• Exercise description:
Reproduce exactly, from the data that follows, the line with "if Frontier.before ⟨key, c.index, c.base, 0, lane⟩", the line with "def State.countRecord (s", and every line that lies between them.

------------------------------------------------------------

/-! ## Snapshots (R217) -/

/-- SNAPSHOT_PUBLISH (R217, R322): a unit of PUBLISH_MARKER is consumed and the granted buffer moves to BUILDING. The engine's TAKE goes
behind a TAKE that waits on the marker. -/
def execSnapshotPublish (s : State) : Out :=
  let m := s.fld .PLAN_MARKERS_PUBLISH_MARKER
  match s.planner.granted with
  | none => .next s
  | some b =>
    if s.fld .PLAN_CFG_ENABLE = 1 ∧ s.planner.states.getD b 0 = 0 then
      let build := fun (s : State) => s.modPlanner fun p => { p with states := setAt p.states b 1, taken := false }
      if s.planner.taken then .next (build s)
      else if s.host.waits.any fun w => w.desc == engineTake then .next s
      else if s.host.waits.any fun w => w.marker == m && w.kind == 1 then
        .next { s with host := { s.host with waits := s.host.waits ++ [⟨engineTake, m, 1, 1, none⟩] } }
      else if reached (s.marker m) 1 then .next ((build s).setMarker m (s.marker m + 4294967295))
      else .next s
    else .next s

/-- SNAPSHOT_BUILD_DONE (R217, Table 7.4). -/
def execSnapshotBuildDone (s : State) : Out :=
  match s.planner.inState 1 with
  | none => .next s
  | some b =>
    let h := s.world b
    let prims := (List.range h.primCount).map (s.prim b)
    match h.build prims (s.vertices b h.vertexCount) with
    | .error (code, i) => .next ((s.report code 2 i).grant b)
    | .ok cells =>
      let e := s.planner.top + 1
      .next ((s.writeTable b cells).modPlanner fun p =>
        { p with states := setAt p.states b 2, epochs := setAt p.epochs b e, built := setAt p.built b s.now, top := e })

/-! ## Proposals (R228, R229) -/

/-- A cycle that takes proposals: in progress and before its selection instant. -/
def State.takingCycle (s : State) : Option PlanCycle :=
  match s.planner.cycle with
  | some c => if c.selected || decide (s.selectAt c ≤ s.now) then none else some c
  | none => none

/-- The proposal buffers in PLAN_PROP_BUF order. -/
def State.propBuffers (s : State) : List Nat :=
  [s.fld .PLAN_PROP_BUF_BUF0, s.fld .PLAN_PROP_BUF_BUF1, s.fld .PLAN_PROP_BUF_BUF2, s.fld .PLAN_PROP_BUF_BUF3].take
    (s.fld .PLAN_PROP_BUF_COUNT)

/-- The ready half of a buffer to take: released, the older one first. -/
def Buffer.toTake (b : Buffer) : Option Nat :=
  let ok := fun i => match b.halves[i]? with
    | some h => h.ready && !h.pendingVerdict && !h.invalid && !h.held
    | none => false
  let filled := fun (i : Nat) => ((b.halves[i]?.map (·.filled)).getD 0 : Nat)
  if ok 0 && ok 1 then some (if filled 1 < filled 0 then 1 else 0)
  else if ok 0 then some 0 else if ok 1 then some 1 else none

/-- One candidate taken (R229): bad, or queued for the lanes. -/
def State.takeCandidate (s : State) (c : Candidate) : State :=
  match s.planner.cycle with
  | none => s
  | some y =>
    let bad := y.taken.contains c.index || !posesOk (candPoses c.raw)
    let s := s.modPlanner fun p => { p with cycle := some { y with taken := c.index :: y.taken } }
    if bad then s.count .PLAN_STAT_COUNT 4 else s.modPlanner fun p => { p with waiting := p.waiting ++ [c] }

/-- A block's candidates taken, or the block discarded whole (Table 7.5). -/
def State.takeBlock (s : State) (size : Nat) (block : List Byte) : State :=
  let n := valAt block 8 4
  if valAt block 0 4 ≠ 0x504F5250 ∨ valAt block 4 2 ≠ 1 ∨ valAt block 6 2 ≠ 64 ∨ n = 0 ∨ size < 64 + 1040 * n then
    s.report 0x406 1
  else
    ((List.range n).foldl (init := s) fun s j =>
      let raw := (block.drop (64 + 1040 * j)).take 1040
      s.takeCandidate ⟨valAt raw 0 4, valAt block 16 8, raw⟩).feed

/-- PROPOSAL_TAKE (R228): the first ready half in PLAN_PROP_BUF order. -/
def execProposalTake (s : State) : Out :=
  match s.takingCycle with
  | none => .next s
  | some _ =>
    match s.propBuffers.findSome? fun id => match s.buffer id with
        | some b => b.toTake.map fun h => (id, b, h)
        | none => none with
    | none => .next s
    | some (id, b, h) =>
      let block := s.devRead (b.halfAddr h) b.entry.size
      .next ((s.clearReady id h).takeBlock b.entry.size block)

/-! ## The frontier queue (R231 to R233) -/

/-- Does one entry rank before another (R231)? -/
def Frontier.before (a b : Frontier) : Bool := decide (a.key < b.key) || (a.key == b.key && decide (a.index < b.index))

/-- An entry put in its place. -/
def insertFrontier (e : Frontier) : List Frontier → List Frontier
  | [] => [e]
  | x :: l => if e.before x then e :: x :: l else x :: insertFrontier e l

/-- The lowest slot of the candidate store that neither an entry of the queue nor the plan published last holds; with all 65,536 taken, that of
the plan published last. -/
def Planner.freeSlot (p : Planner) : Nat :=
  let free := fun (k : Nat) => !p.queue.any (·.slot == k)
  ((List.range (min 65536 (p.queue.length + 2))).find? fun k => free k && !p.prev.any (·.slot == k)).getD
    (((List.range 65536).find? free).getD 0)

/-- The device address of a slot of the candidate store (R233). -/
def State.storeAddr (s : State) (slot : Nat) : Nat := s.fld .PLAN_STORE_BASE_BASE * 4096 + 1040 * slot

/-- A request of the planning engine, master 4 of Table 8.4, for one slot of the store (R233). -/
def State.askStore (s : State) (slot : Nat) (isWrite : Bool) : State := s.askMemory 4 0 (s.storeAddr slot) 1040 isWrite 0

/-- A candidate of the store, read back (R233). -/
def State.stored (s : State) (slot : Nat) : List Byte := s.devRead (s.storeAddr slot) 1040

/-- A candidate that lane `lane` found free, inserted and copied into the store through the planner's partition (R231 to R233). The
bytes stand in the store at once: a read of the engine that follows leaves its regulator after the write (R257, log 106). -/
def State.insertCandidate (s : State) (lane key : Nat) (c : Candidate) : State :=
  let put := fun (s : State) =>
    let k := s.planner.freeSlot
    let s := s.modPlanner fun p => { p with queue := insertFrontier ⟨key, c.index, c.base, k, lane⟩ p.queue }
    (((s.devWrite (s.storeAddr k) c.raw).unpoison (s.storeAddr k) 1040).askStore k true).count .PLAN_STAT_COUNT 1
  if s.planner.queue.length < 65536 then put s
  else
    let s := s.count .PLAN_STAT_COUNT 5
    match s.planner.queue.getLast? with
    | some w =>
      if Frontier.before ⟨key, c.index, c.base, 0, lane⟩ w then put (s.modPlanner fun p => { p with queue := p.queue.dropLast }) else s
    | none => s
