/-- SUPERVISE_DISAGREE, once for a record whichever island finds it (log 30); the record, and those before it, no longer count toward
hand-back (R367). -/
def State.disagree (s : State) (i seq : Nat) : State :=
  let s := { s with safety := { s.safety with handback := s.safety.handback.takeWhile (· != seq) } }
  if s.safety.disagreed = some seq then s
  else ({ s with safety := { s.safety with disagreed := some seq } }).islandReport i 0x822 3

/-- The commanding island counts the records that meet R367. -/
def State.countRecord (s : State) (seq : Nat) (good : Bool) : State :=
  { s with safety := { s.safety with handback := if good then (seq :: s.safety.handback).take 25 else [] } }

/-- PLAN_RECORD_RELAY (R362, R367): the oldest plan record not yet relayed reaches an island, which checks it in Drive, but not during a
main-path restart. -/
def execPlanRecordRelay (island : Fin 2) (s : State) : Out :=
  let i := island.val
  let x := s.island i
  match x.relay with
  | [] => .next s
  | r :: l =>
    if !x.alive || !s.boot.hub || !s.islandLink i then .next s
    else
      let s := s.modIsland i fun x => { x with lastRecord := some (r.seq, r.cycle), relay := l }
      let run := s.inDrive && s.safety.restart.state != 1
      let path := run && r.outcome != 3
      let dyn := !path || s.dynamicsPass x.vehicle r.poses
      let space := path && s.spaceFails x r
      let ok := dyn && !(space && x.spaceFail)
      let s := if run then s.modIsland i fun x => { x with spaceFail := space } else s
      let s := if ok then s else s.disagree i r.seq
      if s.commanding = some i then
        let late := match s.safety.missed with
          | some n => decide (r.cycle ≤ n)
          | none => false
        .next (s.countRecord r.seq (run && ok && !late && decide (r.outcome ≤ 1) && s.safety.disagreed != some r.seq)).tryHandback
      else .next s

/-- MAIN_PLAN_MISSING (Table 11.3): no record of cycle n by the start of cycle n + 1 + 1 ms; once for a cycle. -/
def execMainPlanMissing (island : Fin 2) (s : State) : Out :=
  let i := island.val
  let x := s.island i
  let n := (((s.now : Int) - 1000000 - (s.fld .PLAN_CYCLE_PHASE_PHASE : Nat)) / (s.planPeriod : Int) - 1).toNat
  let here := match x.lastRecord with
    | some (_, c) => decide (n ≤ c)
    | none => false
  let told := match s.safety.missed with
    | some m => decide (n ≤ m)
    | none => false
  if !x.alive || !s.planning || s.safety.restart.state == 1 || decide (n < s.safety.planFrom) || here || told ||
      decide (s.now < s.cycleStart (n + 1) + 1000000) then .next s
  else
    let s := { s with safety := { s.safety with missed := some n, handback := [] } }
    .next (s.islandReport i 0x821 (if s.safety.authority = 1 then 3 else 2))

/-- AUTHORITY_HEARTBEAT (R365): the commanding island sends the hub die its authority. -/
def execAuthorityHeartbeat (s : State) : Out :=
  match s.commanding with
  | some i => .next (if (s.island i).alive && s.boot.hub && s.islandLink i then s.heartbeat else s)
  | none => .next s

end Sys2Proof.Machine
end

------------------------------------------------------------

• Answer section:
      if Frontier.before ⟨key, c.index, c.base, 0, lane⟩ w then put (s.modPlanner fun p => { p with queue := p.queue.dropLast }) else s
    | none => s
/-- SUPERVISE_DISAGREE, once for a record whichever island finds it (log 30); the record, and those before it, no longer count toward
hand-back (R367). -/
def State.disagree (s : State) (i seq : Nat) : State :=
  let s := { s with safety := { s.safety with handback := s.safety.handback.takeWhile (· != seq) } }
  if s.safety.disagreed = some seq then s
  else ({ s with safety := { s.safety with disagreed := some seq } }).islandReport i 0x822 3

/-- The commanding island counts the records that meet R367. -/
def State.countRecord (s : State) (seq : Nat) (good : Bool) : State :=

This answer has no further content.